* **Material shown**
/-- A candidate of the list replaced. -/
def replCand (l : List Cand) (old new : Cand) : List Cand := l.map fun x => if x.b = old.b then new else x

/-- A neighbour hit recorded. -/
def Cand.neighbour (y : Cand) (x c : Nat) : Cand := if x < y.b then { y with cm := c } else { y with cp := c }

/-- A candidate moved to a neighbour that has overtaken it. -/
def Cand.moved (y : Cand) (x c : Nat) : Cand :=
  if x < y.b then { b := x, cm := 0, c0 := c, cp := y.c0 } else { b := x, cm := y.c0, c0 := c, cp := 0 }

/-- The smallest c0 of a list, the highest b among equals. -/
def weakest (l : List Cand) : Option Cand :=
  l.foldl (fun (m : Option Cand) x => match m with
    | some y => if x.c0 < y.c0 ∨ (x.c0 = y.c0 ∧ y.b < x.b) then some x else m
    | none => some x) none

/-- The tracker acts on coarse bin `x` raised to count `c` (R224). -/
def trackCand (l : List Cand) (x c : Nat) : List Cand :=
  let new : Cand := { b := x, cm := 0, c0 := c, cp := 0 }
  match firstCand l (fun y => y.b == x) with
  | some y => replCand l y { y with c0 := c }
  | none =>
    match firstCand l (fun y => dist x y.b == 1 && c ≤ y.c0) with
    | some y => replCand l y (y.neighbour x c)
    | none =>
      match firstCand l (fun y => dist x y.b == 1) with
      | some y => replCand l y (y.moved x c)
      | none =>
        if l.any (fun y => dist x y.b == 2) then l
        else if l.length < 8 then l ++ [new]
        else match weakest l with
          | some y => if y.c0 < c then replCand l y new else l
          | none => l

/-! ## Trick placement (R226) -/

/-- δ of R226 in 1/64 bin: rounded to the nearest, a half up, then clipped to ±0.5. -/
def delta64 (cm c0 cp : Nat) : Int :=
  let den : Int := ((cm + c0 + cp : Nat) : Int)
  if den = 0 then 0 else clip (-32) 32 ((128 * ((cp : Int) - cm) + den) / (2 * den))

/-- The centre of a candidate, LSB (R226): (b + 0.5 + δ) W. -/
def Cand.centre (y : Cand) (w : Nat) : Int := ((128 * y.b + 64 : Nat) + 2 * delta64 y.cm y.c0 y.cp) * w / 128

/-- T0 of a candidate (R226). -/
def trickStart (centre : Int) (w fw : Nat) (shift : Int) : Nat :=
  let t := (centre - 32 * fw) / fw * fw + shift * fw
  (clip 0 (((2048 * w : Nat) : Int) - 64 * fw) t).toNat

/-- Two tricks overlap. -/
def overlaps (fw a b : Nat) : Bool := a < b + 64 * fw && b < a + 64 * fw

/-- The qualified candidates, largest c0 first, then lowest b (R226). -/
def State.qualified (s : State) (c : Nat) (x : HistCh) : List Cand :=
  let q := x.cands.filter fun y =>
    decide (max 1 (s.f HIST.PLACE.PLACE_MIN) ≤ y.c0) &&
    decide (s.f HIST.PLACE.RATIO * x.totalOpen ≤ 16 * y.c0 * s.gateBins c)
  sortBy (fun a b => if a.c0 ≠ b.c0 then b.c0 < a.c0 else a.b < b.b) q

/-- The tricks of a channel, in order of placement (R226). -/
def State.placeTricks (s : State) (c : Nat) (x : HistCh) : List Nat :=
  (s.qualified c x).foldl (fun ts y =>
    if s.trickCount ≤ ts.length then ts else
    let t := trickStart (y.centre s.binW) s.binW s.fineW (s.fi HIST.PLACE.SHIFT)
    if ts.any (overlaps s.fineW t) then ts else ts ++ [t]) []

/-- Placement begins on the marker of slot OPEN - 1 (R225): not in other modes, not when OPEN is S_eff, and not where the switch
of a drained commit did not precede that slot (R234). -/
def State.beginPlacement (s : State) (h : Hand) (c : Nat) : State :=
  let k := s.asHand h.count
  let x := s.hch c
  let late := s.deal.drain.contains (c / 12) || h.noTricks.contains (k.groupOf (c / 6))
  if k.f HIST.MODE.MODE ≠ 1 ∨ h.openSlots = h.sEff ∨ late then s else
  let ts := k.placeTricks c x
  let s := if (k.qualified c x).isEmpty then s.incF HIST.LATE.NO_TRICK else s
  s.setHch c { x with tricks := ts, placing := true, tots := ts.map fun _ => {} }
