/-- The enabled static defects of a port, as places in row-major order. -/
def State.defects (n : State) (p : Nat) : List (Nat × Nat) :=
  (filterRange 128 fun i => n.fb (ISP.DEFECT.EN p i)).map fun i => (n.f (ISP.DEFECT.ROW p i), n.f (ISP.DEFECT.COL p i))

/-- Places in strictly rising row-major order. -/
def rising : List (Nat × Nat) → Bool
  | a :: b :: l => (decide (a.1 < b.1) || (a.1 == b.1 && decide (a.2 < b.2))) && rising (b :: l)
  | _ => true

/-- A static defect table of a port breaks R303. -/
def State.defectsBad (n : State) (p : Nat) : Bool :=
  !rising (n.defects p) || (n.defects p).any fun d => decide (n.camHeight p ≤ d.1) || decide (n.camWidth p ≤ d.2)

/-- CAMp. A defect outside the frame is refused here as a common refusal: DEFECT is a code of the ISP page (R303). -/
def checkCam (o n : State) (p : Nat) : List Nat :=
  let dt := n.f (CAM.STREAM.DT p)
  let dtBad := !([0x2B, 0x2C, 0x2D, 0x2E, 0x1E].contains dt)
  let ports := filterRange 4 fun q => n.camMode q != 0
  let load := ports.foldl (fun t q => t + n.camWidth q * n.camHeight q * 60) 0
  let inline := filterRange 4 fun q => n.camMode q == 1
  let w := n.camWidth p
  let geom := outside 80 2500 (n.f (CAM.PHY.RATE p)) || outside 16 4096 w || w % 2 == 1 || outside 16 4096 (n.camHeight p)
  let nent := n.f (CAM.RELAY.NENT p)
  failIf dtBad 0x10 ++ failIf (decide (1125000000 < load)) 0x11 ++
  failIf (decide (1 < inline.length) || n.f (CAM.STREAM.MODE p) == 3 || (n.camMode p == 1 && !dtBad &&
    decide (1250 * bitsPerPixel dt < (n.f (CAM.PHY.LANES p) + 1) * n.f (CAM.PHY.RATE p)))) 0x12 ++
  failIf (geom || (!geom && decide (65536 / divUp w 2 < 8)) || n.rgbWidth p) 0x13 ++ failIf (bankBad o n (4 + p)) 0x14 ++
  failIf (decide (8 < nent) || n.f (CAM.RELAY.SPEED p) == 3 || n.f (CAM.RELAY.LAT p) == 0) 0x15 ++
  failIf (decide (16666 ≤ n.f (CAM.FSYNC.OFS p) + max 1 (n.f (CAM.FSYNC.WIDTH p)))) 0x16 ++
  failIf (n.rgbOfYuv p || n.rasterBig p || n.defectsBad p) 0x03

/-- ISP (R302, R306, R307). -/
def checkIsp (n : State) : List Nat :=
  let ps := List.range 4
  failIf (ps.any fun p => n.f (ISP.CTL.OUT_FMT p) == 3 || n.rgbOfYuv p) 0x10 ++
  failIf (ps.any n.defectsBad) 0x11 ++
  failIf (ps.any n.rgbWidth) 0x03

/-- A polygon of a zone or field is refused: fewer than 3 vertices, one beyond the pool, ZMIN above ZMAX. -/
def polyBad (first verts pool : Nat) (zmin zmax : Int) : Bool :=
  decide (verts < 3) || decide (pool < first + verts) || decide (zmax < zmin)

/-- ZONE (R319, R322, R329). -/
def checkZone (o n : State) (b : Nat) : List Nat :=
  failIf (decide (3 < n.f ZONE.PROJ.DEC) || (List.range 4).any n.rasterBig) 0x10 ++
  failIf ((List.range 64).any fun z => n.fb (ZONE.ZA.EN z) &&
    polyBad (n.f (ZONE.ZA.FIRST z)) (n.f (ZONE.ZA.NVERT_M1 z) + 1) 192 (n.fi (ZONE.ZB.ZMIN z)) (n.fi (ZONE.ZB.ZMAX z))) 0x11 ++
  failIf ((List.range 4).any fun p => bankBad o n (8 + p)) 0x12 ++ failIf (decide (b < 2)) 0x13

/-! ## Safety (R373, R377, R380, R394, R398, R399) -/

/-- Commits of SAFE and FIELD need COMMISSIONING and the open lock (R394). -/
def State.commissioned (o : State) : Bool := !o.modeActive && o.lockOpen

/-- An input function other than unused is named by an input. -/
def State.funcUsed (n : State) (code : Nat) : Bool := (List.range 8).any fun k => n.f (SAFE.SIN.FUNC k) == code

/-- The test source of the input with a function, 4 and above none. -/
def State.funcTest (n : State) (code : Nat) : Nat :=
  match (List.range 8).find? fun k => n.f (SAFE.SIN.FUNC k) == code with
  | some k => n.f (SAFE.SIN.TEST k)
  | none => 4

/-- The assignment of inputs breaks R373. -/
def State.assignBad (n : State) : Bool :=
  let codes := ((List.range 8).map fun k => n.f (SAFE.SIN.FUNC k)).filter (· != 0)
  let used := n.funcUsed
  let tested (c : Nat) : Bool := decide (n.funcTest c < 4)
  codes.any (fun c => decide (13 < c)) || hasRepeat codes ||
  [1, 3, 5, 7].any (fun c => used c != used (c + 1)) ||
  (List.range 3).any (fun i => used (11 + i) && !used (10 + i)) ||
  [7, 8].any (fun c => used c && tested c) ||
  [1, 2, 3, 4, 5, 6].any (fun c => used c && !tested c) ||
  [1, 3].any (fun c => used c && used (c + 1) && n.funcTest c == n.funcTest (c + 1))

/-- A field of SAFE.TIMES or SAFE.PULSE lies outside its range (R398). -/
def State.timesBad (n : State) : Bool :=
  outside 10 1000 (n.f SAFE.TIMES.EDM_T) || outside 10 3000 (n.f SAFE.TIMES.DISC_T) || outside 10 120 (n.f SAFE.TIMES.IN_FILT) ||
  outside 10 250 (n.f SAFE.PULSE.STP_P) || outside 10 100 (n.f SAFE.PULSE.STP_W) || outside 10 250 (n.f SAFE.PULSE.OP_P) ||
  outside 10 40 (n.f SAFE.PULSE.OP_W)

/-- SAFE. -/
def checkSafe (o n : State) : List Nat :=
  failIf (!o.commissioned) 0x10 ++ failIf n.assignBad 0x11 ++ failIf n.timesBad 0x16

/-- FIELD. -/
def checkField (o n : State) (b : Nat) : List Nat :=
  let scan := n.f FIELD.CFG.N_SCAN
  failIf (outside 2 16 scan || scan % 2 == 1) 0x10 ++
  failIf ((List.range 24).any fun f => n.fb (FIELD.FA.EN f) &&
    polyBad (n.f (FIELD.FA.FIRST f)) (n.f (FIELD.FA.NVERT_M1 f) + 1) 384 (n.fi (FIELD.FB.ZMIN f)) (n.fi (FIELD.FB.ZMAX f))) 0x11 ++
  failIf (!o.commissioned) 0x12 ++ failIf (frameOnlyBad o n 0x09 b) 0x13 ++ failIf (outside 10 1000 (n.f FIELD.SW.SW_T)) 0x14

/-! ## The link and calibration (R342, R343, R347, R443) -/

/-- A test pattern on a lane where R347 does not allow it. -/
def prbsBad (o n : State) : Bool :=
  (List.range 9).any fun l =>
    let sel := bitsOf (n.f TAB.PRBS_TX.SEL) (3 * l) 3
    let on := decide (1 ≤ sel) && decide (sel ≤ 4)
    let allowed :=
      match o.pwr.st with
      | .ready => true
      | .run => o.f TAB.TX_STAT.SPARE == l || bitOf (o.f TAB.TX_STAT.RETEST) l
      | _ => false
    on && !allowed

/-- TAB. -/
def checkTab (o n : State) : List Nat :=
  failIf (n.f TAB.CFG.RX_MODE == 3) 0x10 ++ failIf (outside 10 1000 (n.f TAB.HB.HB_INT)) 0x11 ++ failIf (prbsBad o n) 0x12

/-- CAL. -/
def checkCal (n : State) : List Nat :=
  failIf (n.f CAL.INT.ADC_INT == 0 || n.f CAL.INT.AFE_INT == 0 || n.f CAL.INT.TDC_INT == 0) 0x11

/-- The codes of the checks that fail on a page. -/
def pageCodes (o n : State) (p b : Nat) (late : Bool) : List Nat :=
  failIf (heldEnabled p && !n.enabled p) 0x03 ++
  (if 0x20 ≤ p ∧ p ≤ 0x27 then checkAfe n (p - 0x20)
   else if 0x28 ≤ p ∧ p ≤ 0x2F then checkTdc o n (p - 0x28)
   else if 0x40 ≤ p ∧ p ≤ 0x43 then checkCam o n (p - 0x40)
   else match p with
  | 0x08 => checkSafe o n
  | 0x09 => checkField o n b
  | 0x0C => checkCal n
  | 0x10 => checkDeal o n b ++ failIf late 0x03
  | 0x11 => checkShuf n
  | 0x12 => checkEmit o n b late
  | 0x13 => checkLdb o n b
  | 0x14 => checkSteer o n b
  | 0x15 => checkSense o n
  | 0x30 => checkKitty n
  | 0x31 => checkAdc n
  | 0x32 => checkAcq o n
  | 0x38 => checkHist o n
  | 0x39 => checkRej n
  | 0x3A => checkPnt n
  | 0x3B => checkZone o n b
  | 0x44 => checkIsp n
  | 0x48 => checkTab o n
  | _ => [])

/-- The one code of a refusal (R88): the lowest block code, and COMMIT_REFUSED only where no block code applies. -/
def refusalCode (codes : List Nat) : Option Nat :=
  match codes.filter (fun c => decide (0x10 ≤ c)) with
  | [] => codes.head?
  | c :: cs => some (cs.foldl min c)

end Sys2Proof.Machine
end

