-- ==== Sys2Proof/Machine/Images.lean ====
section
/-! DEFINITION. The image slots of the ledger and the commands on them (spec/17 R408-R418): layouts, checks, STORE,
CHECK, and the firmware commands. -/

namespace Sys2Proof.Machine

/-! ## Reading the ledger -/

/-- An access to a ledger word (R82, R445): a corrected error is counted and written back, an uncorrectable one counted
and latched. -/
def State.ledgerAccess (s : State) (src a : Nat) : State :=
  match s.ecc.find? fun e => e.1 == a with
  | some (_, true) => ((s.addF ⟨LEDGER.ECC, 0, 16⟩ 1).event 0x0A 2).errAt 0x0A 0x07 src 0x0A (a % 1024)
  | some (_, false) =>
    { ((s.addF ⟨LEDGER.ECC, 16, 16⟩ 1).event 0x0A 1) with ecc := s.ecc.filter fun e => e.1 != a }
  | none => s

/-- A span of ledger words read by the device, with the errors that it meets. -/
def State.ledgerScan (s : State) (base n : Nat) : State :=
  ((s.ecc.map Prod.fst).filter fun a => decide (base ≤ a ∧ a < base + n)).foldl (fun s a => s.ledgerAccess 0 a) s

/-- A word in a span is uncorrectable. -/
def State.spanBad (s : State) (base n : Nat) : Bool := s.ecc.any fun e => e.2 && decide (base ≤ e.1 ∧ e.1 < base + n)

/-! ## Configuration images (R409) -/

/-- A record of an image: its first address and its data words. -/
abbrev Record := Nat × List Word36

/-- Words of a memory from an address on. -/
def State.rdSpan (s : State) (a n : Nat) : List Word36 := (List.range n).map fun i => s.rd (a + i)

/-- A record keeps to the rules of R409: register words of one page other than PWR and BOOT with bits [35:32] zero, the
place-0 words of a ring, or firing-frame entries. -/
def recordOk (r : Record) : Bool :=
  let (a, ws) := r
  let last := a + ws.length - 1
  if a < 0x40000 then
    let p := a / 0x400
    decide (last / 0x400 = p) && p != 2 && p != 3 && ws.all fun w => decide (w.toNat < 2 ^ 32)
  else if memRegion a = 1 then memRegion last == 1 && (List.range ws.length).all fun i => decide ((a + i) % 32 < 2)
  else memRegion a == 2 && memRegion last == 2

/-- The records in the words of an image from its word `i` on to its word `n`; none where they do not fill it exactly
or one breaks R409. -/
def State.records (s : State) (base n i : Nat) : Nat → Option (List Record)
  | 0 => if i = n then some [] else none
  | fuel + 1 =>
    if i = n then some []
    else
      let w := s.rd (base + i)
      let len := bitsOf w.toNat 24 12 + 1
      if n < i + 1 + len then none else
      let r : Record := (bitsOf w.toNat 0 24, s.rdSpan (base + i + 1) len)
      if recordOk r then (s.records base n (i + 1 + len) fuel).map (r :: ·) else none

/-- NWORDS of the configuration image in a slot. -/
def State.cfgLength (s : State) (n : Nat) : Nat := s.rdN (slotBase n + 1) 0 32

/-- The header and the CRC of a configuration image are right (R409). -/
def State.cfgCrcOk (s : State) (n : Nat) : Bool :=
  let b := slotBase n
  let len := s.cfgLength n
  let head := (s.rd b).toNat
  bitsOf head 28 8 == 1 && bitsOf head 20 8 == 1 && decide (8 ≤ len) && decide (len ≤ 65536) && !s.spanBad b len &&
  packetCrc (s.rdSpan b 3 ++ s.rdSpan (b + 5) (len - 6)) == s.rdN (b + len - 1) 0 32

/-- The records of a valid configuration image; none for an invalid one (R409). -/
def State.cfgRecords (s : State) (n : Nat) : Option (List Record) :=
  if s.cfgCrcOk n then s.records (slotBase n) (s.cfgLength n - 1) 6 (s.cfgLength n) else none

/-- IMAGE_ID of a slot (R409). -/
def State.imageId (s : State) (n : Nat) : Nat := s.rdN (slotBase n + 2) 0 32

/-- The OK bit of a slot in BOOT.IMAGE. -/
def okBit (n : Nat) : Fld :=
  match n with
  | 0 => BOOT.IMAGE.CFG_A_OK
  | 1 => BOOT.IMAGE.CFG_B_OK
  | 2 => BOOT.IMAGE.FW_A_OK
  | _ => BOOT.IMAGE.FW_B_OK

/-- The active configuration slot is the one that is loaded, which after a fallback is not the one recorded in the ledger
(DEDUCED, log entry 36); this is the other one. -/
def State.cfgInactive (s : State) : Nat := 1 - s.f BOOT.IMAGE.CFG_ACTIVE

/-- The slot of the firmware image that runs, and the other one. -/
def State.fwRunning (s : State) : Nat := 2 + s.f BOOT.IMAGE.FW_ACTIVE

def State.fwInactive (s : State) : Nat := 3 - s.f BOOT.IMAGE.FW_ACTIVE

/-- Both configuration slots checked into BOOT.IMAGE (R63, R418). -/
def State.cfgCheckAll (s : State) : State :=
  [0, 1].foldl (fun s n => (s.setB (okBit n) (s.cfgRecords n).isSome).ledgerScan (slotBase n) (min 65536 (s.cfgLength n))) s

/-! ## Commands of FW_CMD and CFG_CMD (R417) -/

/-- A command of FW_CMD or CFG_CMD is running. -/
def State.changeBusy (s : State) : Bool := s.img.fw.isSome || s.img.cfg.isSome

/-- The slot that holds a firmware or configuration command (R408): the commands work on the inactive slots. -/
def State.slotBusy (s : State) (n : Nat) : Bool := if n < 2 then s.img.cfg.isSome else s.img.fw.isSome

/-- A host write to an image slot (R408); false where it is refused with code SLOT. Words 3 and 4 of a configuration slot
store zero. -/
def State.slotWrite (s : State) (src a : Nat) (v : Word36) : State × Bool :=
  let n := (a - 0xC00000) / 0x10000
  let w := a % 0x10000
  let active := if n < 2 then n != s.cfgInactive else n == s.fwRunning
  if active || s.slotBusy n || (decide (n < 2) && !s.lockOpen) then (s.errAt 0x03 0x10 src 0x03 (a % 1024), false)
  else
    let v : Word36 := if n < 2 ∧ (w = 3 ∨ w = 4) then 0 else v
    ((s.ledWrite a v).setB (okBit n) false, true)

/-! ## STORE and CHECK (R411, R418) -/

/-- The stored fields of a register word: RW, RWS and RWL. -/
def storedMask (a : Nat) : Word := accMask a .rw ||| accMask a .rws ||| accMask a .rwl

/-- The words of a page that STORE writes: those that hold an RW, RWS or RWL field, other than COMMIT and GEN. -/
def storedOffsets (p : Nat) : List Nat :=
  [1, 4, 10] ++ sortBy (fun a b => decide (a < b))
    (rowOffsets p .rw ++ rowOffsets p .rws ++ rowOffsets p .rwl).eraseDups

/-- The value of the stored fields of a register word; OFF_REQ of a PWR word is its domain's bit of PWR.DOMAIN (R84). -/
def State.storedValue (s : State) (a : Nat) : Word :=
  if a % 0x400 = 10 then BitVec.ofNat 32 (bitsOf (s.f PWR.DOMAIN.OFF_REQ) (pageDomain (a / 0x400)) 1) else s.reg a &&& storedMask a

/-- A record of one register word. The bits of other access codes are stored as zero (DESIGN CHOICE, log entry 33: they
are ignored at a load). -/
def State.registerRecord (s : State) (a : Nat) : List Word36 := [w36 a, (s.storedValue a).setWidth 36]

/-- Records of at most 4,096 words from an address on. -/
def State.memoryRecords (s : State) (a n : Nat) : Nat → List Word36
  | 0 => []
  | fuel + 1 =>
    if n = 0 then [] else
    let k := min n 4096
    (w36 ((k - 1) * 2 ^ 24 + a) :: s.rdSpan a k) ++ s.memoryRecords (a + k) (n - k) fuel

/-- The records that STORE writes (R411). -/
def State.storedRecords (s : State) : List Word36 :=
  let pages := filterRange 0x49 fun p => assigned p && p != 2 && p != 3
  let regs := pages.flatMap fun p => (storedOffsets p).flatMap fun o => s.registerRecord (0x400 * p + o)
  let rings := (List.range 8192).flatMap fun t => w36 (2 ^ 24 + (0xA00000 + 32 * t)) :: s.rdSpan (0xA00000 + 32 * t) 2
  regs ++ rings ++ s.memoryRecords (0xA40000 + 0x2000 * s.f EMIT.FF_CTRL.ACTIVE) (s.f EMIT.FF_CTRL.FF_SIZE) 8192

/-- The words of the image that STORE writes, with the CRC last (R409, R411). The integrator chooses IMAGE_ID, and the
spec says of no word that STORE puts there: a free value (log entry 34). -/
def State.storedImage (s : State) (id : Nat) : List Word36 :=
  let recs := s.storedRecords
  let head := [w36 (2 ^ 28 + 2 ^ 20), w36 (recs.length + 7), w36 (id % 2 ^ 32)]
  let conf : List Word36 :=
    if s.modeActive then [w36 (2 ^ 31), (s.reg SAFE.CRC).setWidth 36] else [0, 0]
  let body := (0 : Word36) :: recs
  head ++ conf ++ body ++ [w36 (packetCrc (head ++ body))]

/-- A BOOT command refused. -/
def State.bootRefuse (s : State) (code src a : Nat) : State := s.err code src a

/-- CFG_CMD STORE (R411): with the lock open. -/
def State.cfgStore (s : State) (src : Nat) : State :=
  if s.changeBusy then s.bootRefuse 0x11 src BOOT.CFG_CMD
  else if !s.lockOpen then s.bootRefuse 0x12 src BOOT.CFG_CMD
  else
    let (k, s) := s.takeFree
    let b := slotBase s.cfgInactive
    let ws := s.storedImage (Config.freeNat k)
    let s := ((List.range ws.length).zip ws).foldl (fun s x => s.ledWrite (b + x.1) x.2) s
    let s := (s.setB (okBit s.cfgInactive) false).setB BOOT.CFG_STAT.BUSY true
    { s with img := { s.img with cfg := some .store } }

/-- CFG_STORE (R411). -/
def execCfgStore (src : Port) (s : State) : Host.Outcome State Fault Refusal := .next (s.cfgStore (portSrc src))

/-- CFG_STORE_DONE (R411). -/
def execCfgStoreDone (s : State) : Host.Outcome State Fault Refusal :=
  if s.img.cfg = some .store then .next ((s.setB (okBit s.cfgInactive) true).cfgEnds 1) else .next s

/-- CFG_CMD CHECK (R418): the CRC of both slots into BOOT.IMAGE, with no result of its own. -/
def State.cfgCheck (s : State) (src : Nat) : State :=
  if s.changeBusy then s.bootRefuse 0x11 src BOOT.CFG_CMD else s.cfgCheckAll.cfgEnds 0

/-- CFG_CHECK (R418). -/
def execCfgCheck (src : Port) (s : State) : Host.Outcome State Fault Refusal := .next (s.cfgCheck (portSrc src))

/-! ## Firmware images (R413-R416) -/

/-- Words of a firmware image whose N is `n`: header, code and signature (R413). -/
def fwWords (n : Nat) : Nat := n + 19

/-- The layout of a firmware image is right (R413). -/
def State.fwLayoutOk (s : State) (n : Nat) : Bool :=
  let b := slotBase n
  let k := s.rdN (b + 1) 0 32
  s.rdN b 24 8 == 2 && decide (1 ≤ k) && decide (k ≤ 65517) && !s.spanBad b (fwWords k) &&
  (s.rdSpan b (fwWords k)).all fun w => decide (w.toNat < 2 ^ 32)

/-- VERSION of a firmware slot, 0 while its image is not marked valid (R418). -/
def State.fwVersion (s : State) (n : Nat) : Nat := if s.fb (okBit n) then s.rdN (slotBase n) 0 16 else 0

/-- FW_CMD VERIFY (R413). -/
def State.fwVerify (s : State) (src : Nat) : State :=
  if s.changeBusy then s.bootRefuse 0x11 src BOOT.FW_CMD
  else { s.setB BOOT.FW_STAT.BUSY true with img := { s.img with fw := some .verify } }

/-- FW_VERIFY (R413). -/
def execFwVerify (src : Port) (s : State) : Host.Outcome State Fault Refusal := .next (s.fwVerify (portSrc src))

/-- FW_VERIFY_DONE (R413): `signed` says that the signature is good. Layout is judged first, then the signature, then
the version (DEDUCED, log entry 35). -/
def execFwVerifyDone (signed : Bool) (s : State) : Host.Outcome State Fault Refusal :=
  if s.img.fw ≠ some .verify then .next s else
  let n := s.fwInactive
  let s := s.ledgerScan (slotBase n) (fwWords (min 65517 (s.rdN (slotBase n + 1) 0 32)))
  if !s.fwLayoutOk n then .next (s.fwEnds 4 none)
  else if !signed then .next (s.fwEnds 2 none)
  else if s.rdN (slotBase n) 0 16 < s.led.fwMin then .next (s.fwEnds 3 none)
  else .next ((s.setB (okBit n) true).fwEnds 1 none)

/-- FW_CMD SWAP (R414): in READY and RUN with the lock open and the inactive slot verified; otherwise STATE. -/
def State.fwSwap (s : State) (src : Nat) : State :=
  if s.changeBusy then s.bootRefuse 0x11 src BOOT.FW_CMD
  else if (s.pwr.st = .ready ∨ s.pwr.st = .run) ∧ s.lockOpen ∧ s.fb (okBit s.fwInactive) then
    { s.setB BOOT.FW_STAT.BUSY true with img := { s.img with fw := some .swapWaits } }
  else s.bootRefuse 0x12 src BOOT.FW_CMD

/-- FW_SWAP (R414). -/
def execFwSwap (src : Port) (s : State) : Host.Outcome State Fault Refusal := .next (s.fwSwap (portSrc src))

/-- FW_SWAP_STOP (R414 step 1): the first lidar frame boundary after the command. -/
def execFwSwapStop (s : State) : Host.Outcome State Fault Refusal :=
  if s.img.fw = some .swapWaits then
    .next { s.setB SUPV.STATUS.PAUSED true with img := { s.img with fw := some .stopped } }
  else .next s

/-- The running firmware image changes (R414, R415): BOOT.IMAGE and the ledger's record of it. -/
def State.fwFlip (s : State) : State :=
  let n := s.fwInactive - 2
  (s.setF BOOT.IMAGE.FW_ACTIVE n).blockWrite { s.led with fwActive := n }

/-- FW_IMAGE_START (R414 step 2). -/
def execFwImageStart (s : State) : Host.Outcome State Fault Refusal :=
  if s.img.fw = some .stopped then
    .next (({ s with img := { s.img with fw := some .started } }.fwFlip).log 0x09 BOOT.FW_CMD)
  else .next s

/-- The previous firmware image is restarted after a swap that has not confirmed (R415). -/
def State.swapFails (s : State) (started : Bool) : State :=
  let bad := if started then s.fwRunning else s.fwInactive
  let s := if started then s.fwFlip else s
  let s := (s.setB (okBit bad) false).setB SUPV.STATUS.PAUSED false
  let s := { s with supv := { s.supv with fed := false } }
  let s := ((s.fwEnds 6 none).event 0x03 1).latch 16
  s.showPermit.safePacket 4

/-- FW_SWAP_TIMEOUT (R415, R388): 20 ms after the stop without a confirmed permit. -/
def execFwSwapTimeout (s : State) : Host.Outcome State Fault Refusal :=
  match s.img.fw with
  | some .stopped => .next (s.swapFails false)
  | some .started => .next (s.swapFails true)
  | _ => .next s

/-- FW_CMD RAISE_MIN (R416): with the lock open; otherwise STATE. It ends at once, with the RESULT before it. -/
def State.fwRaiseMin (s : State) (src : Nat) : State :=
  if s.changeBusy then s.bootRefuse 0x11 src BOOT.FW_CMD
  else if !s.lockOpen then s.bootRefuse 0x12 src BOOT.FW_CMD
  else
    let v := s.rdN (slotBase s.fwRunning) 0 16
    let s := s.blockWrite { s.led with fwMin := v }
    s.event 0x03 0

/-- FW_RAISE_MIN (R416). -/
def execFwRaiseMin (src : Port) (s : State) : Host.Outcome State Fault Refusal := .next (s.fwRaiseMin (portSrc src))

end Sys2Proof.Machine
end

* **Your task**
Above are records; repeat only the lines starting at the line with "placement (R226). -/" and ending at the line with "if ts.any (overlaps", exactly as they appear, both included.

* **Solution**
/-- The tricks of a channel, in order of placement (R226). -/
def State.placeTricks (s : State) (c : Nat) (x : HistCh) : List Nat :=
  (s.qualified c x).foldl (fun ts y =>
    if s.trickCount ≤ ts.length then ts else
    let t := trickStart (y.centre s.binW) s.binW s.fineW (s.fi HIST.PLACE.SHIFT)
    if ts.any (overlaps s.fineW t) then ts else ts ++ [t]) []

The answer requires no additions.